Павел Петрович успокоился, а вспомнив про обещанный орден, даже повеселел. Когда он нервничал или сердился, то обычно хрустел костяшками белых пальцев, а когда радовался – подёргивал себя за редкую бороду. Вот и сейчас он ловко выдернул волос. Только чуть поморщился.
– А Филарет – музыкант, потому и нравится ему слушать, как хайджи Кызласов поёт да играет. Это ж точно сами Сундуки с нами говорят! И нет вреда от его музыки да сказок ни Филарету, ни детям, только радость. А Господь и учит радоваться.
– Не соглашусь никогда, Николай, я с тобой, – Павел Петрович скептически улыбнулся, – вон Евангелие порвано – и это всё оттуда…
– Да будет тебе, Павлин.
– Э, от этого, от этого! Всё от этого, и учительница к ним в дом неспроста зачастила – греховные чувства ею владеют, помяни моё слово, опутает паутиной своей душу Филарета! Небось шаманы и наслали на неё страсть к русскому священнику!
Когда, будучи уже взрослой, Юлия прочитает «Попрыгунью», её воображение достроит смутный чертёж памяти, поместив учительницу Кушникову в центральный круг, отведённый для главной героини, перекликающейся даже звучанием фамилии со своим прототипом, – так часто случается с невыдуманными историями, в которых просматривается подспудный замысел. Замысел этот ускользает от обычного осознания и оставляет своё авторство неведомому. Отец станет доктором Дымовым, а золотистое мельканье его очков и мягкий прищур близоруких глаз покажутся тихим, домашним откликом на растиражированные снимки известного писателя. Только в сюжете произойдёт ироничная замена: хорошенькая попрыгунья превратится в щуплую старую деву и выберет не романтичного художника, а молчаливого и кроткого труженика, отца… Юлия однажды услышит страстный её шёпот и тяжкий его ответ: «Не могу, Ляля, дети! И сан… сан…»

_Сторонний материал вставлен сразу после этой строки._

/-- TILE, TABLE_WALK, FAULT_WAIT_EXPIRY and TIER_MOVE_SWAP. A TILE at a port changes nothing while a tile of its engine is held on a fault; otherwise it runs under the tag of what its engine runs (`runTag`, R241): it takes the next tile number and goes as its translation says (`runTile`); one whose row index is not below the rows of the running batch is counted against its
engine, its row fails with FAULT_RANGE and, for a read, it returns zeros (`endTileWith`). A TABLE_WALK that finds a present entry puts the translation into the field's cache. FAULT_WAIT_EXPIRY of a fault slot whose limit has passed ends its wait. TIER_MOVE_SWAP of a move that runs and for whose bytes the maintenance bucket has paid, with nothing moving under
the page and no dump, copies the page, points its table entry at the destination in the device copy and the host's table, drops its translations, and leaves the move complete; otherwise it changes nothing. -/
def Obligations.TilesAndWalks : Prop :=
  (∀ (s : State) (t : TileReq), s.alive = true →
    (let u := { t with tag := s.runTag t.engine t.tag }
     (s.streamWaits t.engine = true → exec (.tile t) s = .next s) ∧
     (s.streamWaits t.engine = false → (∀ i b, u.tag = .row i → (s.engAt u.engine).running = some (.batch b) → i < b.rows.length) →
       exec (.tile t) s = .next (({ s with xl := { s.xl with nextTile := s.xl.nextTile + 1 } } : State).runTile s.xl.nextTile u)) ∧
     (∀ i b, s.streamWaits t.engine = false → u.tag = .row i → (s.engAt u.engine).running = some (.batch b) → b.rows.length ≤ i →
       exec (.tile t) s = .next ((s.badTag u.engine 1).endTileWith s.xl.nextTile u ⟨.faultRange, 0, 0⟩)))) ∧
  (∀ (s : State) (f p key page w : Nat) (ecc : EccEvent), s.alive = true → s.keyOf p key = true → (s.segAt key).valid = true →
    page < (s.segAt key).pages → f < 4 → (s.tableWord p key page ecc).2 = some w → entryPresent w = true →
    exec (.tableWalk f p key page ecc) s = .next ((s.tableWord p key page ecc).1.stlbFill f ⟨p, key, page, entryPhys w, entryTier w⟩)) ∧
  (∀ (s : State) (p slot : Nat) (x : FaultSlot), s.alive = true → (s.migrateAt p).slots.get none slot = some x →
    x.limit ≤ x.frames →
    (∀ t, s.xl.tiles.get none x.tile = some t → exec (.faultWaitExpiry p slot) s = .next (s.endWait x.tile t)) ∧
    (s.xl.tiles.get none x.tile = none → exec (.faultWaitExpiry p slot) s = .next (s.freeFaultSlot p slot))) ∧
  (∀ (s : State) (id : Nat) (host : List LineData) (bad : List (Nat × EccEvent)) (a : Activity) (w : Nat), s.alive = true → s.actAt id = some a →
    a.code = 3 → a.running = true → s.log.run = none → (s.tableWord a.part a.seg a.page .clean).2 = some w →
    (a.complete = false → a.paced = true → s.movingUnder (fun g n => g == a.seg && n == a.page) = [] → ∃ t failed phys,
      s.copyPage a (entryPhys w) (entryTier w) host bad = (t, failed) ∧
      phys = (if a.destTier = 0 then a.dest else s.ownNode * 2 ^ 48 + localAddr a.dest) ∧
      (let word := BitVec.ofNat 64 (phys / 65536 * 65536 + 2 * a.destTier + 1)
       let src := (s.segAt a.seg).keyFor (entryTier w)
       let fixed := if entryTier w = 0 then 0 else ((t.rangeAt src).fixed - (s.rangeAt src).fixed).toNat
       let t := (t.putWords a.part a.seg a.page [word]).hostWrite ((s.segAt a.seg).host + 8 * a.page) (some (s.partAt a.part).record.hostPasid) 8 word.toNat
       let lines := (s.segAt a.seg).pageSize / 128
       let t := (t.dropTlb fun e => e.seg == a.seg && e.page == a.page).modAct id fun x =>
         { x with complete := true, lines := lines, fixed := fixed, poisoned := failed }
       exec (.tierMoveSwap id host bad) s = .next (t.releaseMove id))) ∧
    ((a.complete = true ∨ a.paced = false ∨ s.movingUnder (fun g n => g == a.seg && n == a.page) ≠ []) → exec (.tierMoveSwap id host bad) s = .next s))
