@[simp] theorem State.modCtxf_pending (c i : Nat) (f : CtxField → CtxField) : (s.modCtxf c i f).pending = s.pending := rfl
@[simp] theorem State.modCtxf_chip (c i : Nat) (f : CtxField → CtxField) : (s.modCtxf c i f).chip = s.chip := rfl
@[simp] theorem State.modCtxf_beat (c i : Nat) (f : CtxField → CtxField) : (s.modCtxf c i f).beat = s.beat := rfl
@[simp] theorem State.modCtxf_box (c i : Nat) (f : CtxField → CtxField) : (s.modCtxf c i f).box = s.box := rfl
@[simp] theorem State.modCtxf_org (c i : Nat) (f : CtxField → CtxField) : (s.modCtxf c i f).org = s.org := rfl
@[simp] theorem State.modCtxf_fen (c i : Nat) (f : CtxField → CtxField) : (s.modCtxf c i f).fen = s.fen := rfl
@[simp] theorem State.modCtxf_eng (c i : Nat) (f : CtxField → CtxField) : (s.modCtxf c i f).eng = s.eng := rfl
@[simp] theorem State.modCtxf_reg (c i : Nat) (f : CtxField → CtxField) : (s.modCtxf c i f).reg = s.reg := rfl
@[simp] theorem State.modCtxf_xl (c i : Nat) (f : CtxField → CtxField) : (s.modCtxf c i f).xl = s.xl := rfl
@[simp] theorem State.modCtxf_mem (c i : Nat) (f : CtxField → CtxField) : (s.modCtxf c i f).mem = s.mem := rfl
@[simp] theorem State.modCtxf_coh (c i : Nat) (f : CtxField → CtxField) : (s.modCtxf c i f).coh = s.coh := rfl
@[simp] theorem State.modCtxf_sec (c i : Nat) (f : CtxField → CtxField) : (s.modCtxf c i f).sec = s.sec := rfl
@[simp] theorem State.modCtxf_net (c i : Nat) (f : CtxField → CtxField) : (s.modCtxf c i f).net = s.net := rfl
@[simp] theorem State.modCtxf_pwr (c i : Nat) (f : CtxField → CtxField) : (s.modCtxf c i f).pwr = s.pwr := rfl
@[simp] theorem State.modCtxf_watch (c i : Nat) (f : CtxField → CtxField) : (s.modCtxf c i f).watch = s.watch := rfl
@[simp] theorem State.modCtxf_log (c i : Nat) (f : CtxField → CtxField) : (s.modCtxf c i f).log = s.log := rfl
@[simp] theorem State.modCtxf_obs (c i : Nat) (f : CtxField → CtxField) : (s.modCtxf c i f).obs = s.obs := rfl
@[simp] theorem State.modCtxf_board (c i : Nat) (f : CtxField → CtxField) : (s.modCtxf c i f).board = s.board := rfl
@[simp] theorem State.modCtxf_free (c i : Nat) (f : CtxField → CtxField) : (s.modCtxf c i f).free = s.free := rfl
@[simp] theorem State.modCtxf_out (c i : Nat) (f : CtxField → CtxField) : (s.modCtxf c i f).out = s.out := rfl

@[simp] theorem State.modRing_pending (n : Nat) (f : Ring → Ring) : (s.modRing n f).pending = s.pending := rfl
@[simp] theorem State.modRing_chip (n : Nat) (f : Ring → Ring) : (s.modRing n f).chip = s.chip := rfl
@[simp] theorem State.modRing_beat (n : Nat) (f : Ring → Ring) : (s.modRing n f).beat = s.beat := rfl
@[simp] theorem State.modRing_box (n : Nat) (f : Ring → Ring) : (s.modRing n f).box = s.box := rfl
@[simp] theorem State.modRing_org (n : Nat) (f : Ring → Ring) : (s.modRing n f).org = s.org := rfl
@[simp] theorem State.modRing_fen (n : Nat) (f : Ring → Ring) : (s.modRing n f).fen = s.fen := rfl
@[simp] theorem State.modRing_eng (n : Nat) (f : Ring → Ring) : (s.modRing n f).eng = s.eng := rfl
@[simp] theorem State.modRing_reg (n : Nat) (f : Ring → Ring) : (s.modRing n f).reg = s.reg := rfl
@[simp] theorem State.modRing_xl (n : Nat) (f : Ring → Ring) : (s.modRing n f).xl = s.xl := rfl
@[simp] theorem State.modRing_mem (n : Nat) (f : Ring → Ring) : (s.modRing n f).mem = s.mem := rfl
@[simp] theorem State.modRing_coh (n : Nat) (f : Ring → Ring) : (s.modRing n f).coh = s.coh := rfl
@[simp] theorem State.modRing_sec (n : Nat) (f : Ring → Ring) : (s.modRing n f).sec = s.sec := rfl
@[simp] theorem State.modRing_net (n : Nat) (f : Ring → Ring) : (s.modRing n f).net = s.net := rfl
@[simp] theorem State.modRing_pwr (n : Nat) (f : Ring → Ring) : (s.modRing n f).pwr = s.pwr := rfl
@[simp] theorem State.modRing_watch (n : Nat) (f : Ring → Ring) : (s.modRing n f).watch = s.watch := rfl
@[simp] theorem State.modRing_log (n : Nat) (f : Ring → Ring) : (s.modRing n f).log = s.log := rfl
@[simp] theorem State.modRing_obs (n : Nat) (f : Ring → Ring) : (s.modRing n f).obs = s.obs := rfl
@[simp] theorem State.modRing_board (n : Nat) (f : Ring → Ring) : (s.modRing n f).board = s.board := rfl
@[simp] theorem State.modRing_free (n : Nat) (f : Ring → Ring) : (s.modRing n f).free = s.free := rfl
@[simp] theorem State.modRing_out (n : Nat) (f : Ring → Ring) : (s.modRing n f).out = s.out := rfl
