theorem Keeps.poisonLine {l : ℕ} {st : LineSt} (h : Keeps s₀ s) : Keeps s₀ (s.poisonLine l st) := by
  unfold State.poisonLine
  dsimp only
  split
  · exact h.tagUse.putLine.dirtyMark
  · exact h.tagUse.putLine

theorem Keeps.loseTagLine {r l : ℕ} (h : Keeps s₀ s) : Keeps s₀ (s.loseTagLine r l) := by
  unfold State.loseTagLine
  exact .ite (h.foldl fun _ _ h => h.poisonLine.putLine).modRange (h.foldl fun _ _ h => h.poisonLine.putLine).modRange.addAct

theorem Keeps.bareRead {r l tweak : ℕ} {ecc : EccEvent} {base : Bool} (h : Keeps s₀ s) : Keeps s₀ (s.bareRead r l tweak ecc base).st := by
  unfold State.bareRead
  dsimp only
  split
  · split
    · exact (Keeps.ite h.modRange h).poisonLine
    · split
      · exact .ite (Keeps.ite h.modRange h).poisonLine (.ite h.modRange h)
      · exact .ite (Keeps.ite h.modRange h).poisonLine (.ite h.modRange h)
  · split
    · exact .ite h.modRange h
    · split
      · exact .ite h.modRange h
      · exact (Keeps.ite h.modRange h).modRange.logRec

theorem Keeps.bareWrite {r l tweak : ℕ} {data : LineData} {mask : LineMask} {ecc : EccEvent} (h : Keeps s₀ s) :
    Keeps s₀ (s.bareWrite r l tweak data mask ecc).st := by
  unfold State.bareWrite
  dsimp only
  split
  · exact h.writeLine
  · split
    · exact h
    · split
      · exact h.poisonLine
      · exact (Keeps.ite h.modRange h).writeLine

/-! ### Copies and homes -/

theorem Keeps.putCopies {l : ℕ} {c : List Copy} (h : Keeps s₀ s) : Keeps s₀ (s.putCopies l c) := h.set

theorem Keeps.modCopy {l a : ℕ} {f : Copy → Copy} (h : Keeps s₀ s) : Keeps s₀ (s.modCopy l a f) := h.putCopies

theorem Keeps.dropCopy {l a : ℕ} (h : Keeps s₀ s) : Keeps s₀ (s.dropCopy l a) := h.putCopies

theorem Keeps.addCopy {l : ℕ} {c : Copy} (h : Keeps s₀ s) : Keeps s₀ (s.addCopy l c) := h.putCopies

theorem Keeps.putBack {r l : ℕ} {c : Copy} {d : LineData} (h : Keeps s₀ s) : Keeps s₀ (s.putBack r l c d) := h.charge.countBoth.writeLine

theorem Keeps.writeBack {l : ℕ} {c : Copy} (h : Keeps s₀ s) : Keeps s₀ (s.writeBack l c) := by
  unfold State.writeBack
  split
  · exact h
  · exact .ite h (.ite (.ite h.draw.putBack h.draw) (.ite h.putBack h))

theorem Keeps.snoopRead {l : ℕ} (h : Keeps s₀ s) : Keeps s₀ (s.snoopRead l) := by
  unfold State.snoopRead
  split
  · exact .ite h.writeBack.dropCopy h.writeBack.modCopy
  · exact h

theorem Keeps.snoopWrite {l : ℕ} (h : Keeps s₀ s) : Keeps s₀ (s.snoopWrite l) := by
  unfold State.snoopWrite
  split
  · exact h
  · exact (h.foldl fun _ _ h => h.writeBack).putCopies
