-- ==== Sys2Proof/Machine/State.lean ====
section
/-! DEFINITION. The state of the block (10_state.md), its two observable outputs (the response of R50 and the
event history of R32), and the inputs a step reads: the host's requests and the environment's answers (R8). -/

namespace Sys2Proof.Machine

/-- Why a step has no next state. -/
inductive Fault where
  /-- Raised by `step` alone, in the state an RDTEMP leaves whose read never completes: the block accepts no
  further request and only a reset ends it (R176, "a state with no enabled step (stuck)"). Safe: the spec gives
  that state no step either. -/
  | readNeverCompletes
  deriving DecidableEq, Repr

/-- Why an instruction has no meaning here. -/
inductive Refusal where
  /-- Raised by an arm of `exec` whose instruction has no meaning yet. No arm raises it: every row of the
  operation table has its meaning. Safe. -/
  | notModelled (mnemonic : String)
  deriving DecidableEq, Repr

/-- The status of a response (R150); the two codes 6 and 7 are never produced, so the type has six names. -/
inductive Status where
  | ok
  | illegalOp
  | notInit
  | badPointer
  | validation
  | transport
  deriving DecidableEq, Repr, Inhabited

/-- The result ports of R59. A port the operation does not return carries no value, and neither does any port
of a response whose status is not OK (R7, R153): `none`, never a zero. -/
structure Results where
  cOut      : Option Celsius        := none
  highOut   : Option Byte           := none
  lowOut    : Option Byte           := none
  nfrac     : Option (BitVec 3)     := none
  mask      : Option Byte           := none
  lowMasked : Option Byte           := none
  byteOut   : Option Byte           := none
  nvbOut    : Option Bit            := none
  resOut    : Option Resolution     := none
  ftOut     : Option FaultTolerance := none
  polOut    : Option Bit            := none
  tmOut     : Option Bit            := none
  sdOut     : Option Bit            := none
  addrOut   : Option BusAddr        := none
  deriving DecidableEq, Repr

/-- No port carries a value. -/
def Results.empty : Results := {}

/-- The response of one request (R50, R150, R151). -/
structure Response where
  status  : Status
  info    : BitVec 3
  results : Results
  deriving DecidableEq, Repr

/-- One bus event with its outcome (R32, R33, log 15). -/
inductive Event where
  /-- `EvW(addr, bytes)`. -/
  | evW (addr : BusAddr) (bytes : List Byte) (outcome : Config.WriteOutcome)
  /-- `EvR(addr, count)`. -/
  | evR (addr : BusAddr) (count : Nat) (outcome : Config.ReadOutcome)
  deriving DecidableEq, Repr

/-- The device handle: what INIT creates and what does not exist before it (R9, R14). -/
structure Handle where
  /-- `BUS_ADDR` (R13). -/
  busAddr  : BusAddr
  /-- `CFG_CACHE` (R12): eight bits, bit 7 hardwired to zero by the one operation that writes it. -/
  cfgCache : Byte
  deriving DecidableEq, Repr

/-- What comes to the block from outside, one at a time: a request (R8, R50), or the reset event (R170). -/
inductive HostInput where
  | request (r : Request)
  | reset
  deriving DecidableEq, Repr

/-- The whole machine. The block's own state is `handle` (R12, R13, R14) and `hung` (R176); `history` and
`response` are its outputs; `params` are the parameters of R4, no state of the block (R27); `inputs` is the host's, the
last four fields are the environment's. -/
structure State where
  /-- `CW` and `FW`, the arguments of R4 and R27; the meanings read them and no step changes them (log 1). -/
  params       : Config.Params
  /-- `BUS_ADDR` and `CFG_CACHE`, which hold no value before INIT, and with them `INIT_DONE`, which is 1 exactly
  when they exist (R14, R25, log 2). -/
  handle       : Option Handle
  /-- Every event since reset with its outcome, oldest first (R32, log 9). -/
  history      : List Event
  /-- The response of the newest request that was taken; none where there is none (R22, R50, log 8). Nothing reads
  it. -/
  response     : Option Response
  /-- An RDTEMP waits for a read that never completes (R176, log 5). -/
  hung         : Bool
  /-- What the host will present, next first (log 7). -/
  inputs       : List HostInput
  /-- The outcomes scripted for the write events, by number of the event (log 3). -/
  writeAnswers : List Config.WriteOutcome
  /-- The outcomes scripted for the read events, by number of the event (log 3). -/
  readAnswers  : List Config.ReadOutcome
  /-- How many write outcomes have been drawn (log 3). -/
  writeDraws   : Nat
  /-- How many read outcomes have been drawn (log 3). -/
  readDraws    : Nat
  deriving DecidableEq, Repr

/-- `INIT_DONE` (R14). -/
def State.initDone (s : State) : Bool :=
  s.handle.isSome

/-- The block right after reset (R25, R170, R171): `INIT_DONE = 0`, no value in `CFG_CACHE` and `BUS_ADDR`, an
empty history. The parameters are the defaults of R4 (log 1). The other fields are the model's own (logs 3, 5, 7, 8). -/
def State.reset : State :=
  { params := Config.defaults
    handle := none
    history := []
    response := none
    hung := false
    inputs := []
    writeAnswers := []
    readAnswers := []
    writeDraws := 0
    readDraws := 0 }

end Sys2Proof.Machine
end

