-- ==== Sys2Proof/Machine/Core.lean ====
section
/-! DEFINITION. The machine as the host's interface takes it. -/

def Sys2Proof.core : Host.Core :=
  { State := Sys2Proof.Machine.State
    Fault := Sys2Proof.Machine.Fault
    Refusal := Sys2Proof.Machine.Refusal
    step := Sys2Proof.Machine.step
    reset := Sys2Proof.Machine.State.reset }
end

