/-! ## Rules of the whole machine -/

/-- R154: ILLEGAL_OP, NOT_INIT, BAD_POINTER and VALIDATION leave everything but the response as it was. -/
def Obligations.RefusalsTouchNothing : Prop :=
  ∀ (i : Instr) (s t : State) (r : Response), exec i s = .next t → t.response = some r → r.status.refuses = true →
    t = { s with response := some r }

/-- R59, R150, R151, R153: every operation answers exactly one legal response, whose Celsius port carries `CW` bits, or
blocks in its read and answers none. -/
def Obligations.EveryResponseIsLegal : Prop :=
  ∀ (i : Instr) (s t : State), exec i s = .next t →
    (∃ r, t.response = some r ∧ r.legal = true ∧ r.results.cOut.all (celsiusFits s.params.cw) = true) ∨
    (t.response = none ∧ t.hung = true ∧ ∃ p, i = .rdtemp p)

/-- R41, R44, R123, R159: an operation adds at most three events after all earlier ones, all addressed to the
`BUS_ADDR` it leaves; every added event but the last succeeded, and the last one failed exactly where the answer is
TRANSPORT, with the number of that event in `info`. -/
def Obligations.OperationsStopAtTheirFirstFailedEvent : Prop :=
  ∀ (i : Instr) (s t : State), exec i s = .next t →
    ∃ new : List Event, t.history = s.history ++ new ∧ new.length ≤ 3 ∧
      (∀ e ∈ new, t.handle.map Handle.busAddr = some e.addr) ∧
      (∀ e ∈ new.dropLast, e.succeeded = true) ∧
      (∀ r, t.response = some r → r.status = .transport →
        new.getLast?.map Event.succeeded = some false ∧ r.info.toNat + 1 = new.length) ∧
      (∀ r, t.response = some r → r.status = .ok → ∀ e ∈ new, e.succeeded = true)

/-- R22, R163: the status is not sticky: what an operation does and answers never depends on the earlier response. -/
def Obligations.StatusIsNotSticky : Prop :=
  ∀ (i : Instr) (s : State) (r : Option Response), exec i { s with response := r } = exec i s

/-- R90: the cached resolution enters no reading: two states that differ in the cache only answer RDTEMP alike. -/
def Obligations.ResolutionEntersNoReading : Prop :=
  ∀ (p : Pointer) (s : State) (h : Handle) (b : Byte), s.handle = some h →
    ∃ t, exec (.rdtemp p) s = .next t ∧
      exec (.rdtemp p) { s with handle := some { h with cfgCache := b } } =
        .next { t with handle := some { h with cfgCache := b } }

/-- R24: the cache is hidden: two states that differ in the cache only get the same answer to every operation, block
alike, and emit as many events. -/
def Obligations.NoAnswerDependsOnTheCache : Prop :=
  ∀ (i : Instr) (s t : State) (h : Handle) (b : Byte), s.handle = some h → exec i s = .next t →
    ∃ u, exec i { s with handle := some { h with cfgCache := b } } = .next u ∧
      u.response = t.response ∧ u.hung = t.hung ∧ u.handle.map Handle.busAddr = t.handle.map Handle.busAddr ∧
      u.history.length = t.history.length ∧ u.writeDraws = t.writeDraws ∧ u.readDraws = t.readDraws

/-- R12, R13, R32, R38, R40, R44, R176: the invariant `State.Sound` is kept by every step, the reset event's among
them.
That the history shows a read that waits is the model's choice (log 5). -/
def Obligations.EveryStepKeepsSound : Prop :=
  ∀ s t : State, s.Sound → step s = .next t → t.Sound

/-- R4, R27: the parameters are arguments and no state: no step changes them, the reset event's neither. That they stand
in the model's state is its choice (log 1). -/
def Obligations.EveryStepKeepsTheParameters : Prop :=
  ∀ s t : State, step s = .next t → t.params = s.params

/-- R12: the cache stays the last written configuration byte without its bit 7, whether the write succeeded or not. -/
def Obligations.EveryStepKeepsTheCacheTheLastWrite : Prop :=
  ∀ s t : State, s.CacheIsLastWrite → step s = .next t → t.CacheIsLastWrite

/-- R25, R170: both invariants hold right after reset. -/
def Obligations.ResetMeetsTheInvariants : Prop :=
  State.reset.Sound ∧ State.reset.CacheIsLastWrite

/-- R173: after a command the next THERM writes the byte cached before it, with the new fault tolerance, whatever the
command's code. That bit 7 is clear also in a state whose cache has it set is the model's inference (log 14). -/
def Obligations.ThermAfterCommandWritesTheOldCache : Prop :=
  ∀ (code : Byte) (trip hyst : Celsius) (ft : FaultTolerance) (s t u : State) (h : Handle), s.handle = some h →
    exec (.cmd code) s = .next t → exec (.therm trip hyst ft) t = .next u →
    u.response.map Response.status = some .ok →
    lastConfigByte u.history = some ((h.cfgCache &&& 0x67#8) ||| ft.code.zeroExtend 8 <<< 3)

/-! ## The wrappers -/

/-- R140, R141: the two exact conversions, and that they are inverse on all rationals. -/
def Obligations.FahrenheitConversionsAreInverse : Prop :=
  (∀ c : Rat, c2f c = c * 9 / 5 + 32) ∧ (∀ f : Rat, f2c f = (f - 32) * 5 / 9) ∧
  (∀ c : Rat, f2c (c2f c) = c) ∧ (∀ f : Rat, c2f (f2c f) = f)

/-- R6, R146: `toQ` truncates toward zero to a multiple of `2^-FW`. -/
def Obligations.ToQTruncatesTowardZero : Prop :=
  ∀ (fw : Nat) (x : Rat),
    |(toQ fw x : Rat) / 2 ^ fw| ≤ |x| ∧ |x - (toQ fw x : Rat) / 2 ^ fw| < 1 / 2 ^ fw ∧
    (0 ≤ x → 0 ≤ toQ fw x) ∧ (x ≤ 0 → toQ fw x ≤ 0)

/-- R142, at every legal `CW` and `FW`: the one-operand form is accepted from -50.0 on; from -55.0 up to there its
defaulted hysteresis is refused with `info = 0b010`. -/
def Obligations.ThermDefaultNeedsFiftyBelowZero : Prop :=
  ∀ (trip : Celsius) (nt : Int) (s : State) (h : Handle), s.params.Legal → s.handle = some h →
    nt = sintOf s.params.cw trip →
    -55 * 2 ^ s.params.fw ≤ nt → nt ≤ 125 * 2 ^ s.params.fw →
    ∃ hyst : Celsius, thermD s.params trip = some (.therm trip hyst .ft1) ∧
      sintOf s.params.cw hyst = nt - 5 * 2 ^ s.params.fw ∧
      (nt < -50 * 2 ^ s.params.fw → exec (.therm trip hyst .ft1) s = .next { s with
        response := some { status := .validation, info := 0b010, results := Results.empty } }) ∧
      (-50 * 2 ^ s.params.fw ≤ nt → ∀ t, exec (.therm trip hyst .ft1) s = .next t →
        t.response.map Response.status ≠ some .validation)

– Отдайте его мне! – крикнет матери Юлии одержимая тёмной страстью учительница Кушникова. – Отдай-а-айте!
И зарыдает, упав между креслом и диваном, кусая артритные пальцы, забьётся на полу, как неровное пламя свечи, и внезапно погаснет, точно выплеснув себя полностью.
– Да, да, – скажет, опираясь на угол стола, чтобы сохранить равновесие, побледневшая мать, – отдам, конечно, конечно, отдам…
В этой безысходной страсти блёклой старой девы к отягощённому восемью детьми скромному приходскому батюшке таилось что-то невыносимо мучительное для сторонней души, может быть, потому, что вырвавшееся пламя способно было прожечь дыру в замкнутых стенах обыденности, на короткое время выхватив из тьмы непроявленности и соединив, как ртуть, зябко подрагивающие персонажи, но не могло спалить серую обыденность дотла. Безбровая бестужевка, приехавшая учительствовать в Енисейскую губернию и одиноко гулявшая с рыже-белой крохотной собачкой, только подпалила священническую семью, которая, вздрогнув, испуганно замерла под покровом старой чёрной рясы. Обугленный подол жалко волочился по огромному селу, поднимая пыль недобрых пересудов…
Увидела учительница красивого высокого диакона в красноярском Рождественском соборе, при свете множества свечей, которые, всколыхнув его тёмно-синий взор, зажгли и её сердце. А через полгода он был рукоположён в священники и, по собственному же прошению, получил приход в большом селе, бывшем когда-то крепким казацким форпостом на южносибирских границах, а позже местом поселения для всяческого пришлого люда, главным образом крестьян-переселенцев и ссыльных, как политических, то есть тех, кто боролся против царя, так и просто уголовных. Много было в селе и военных, попавших под суд офицеров и солдат, отправленных в Сибирь за дурное поведение в полку.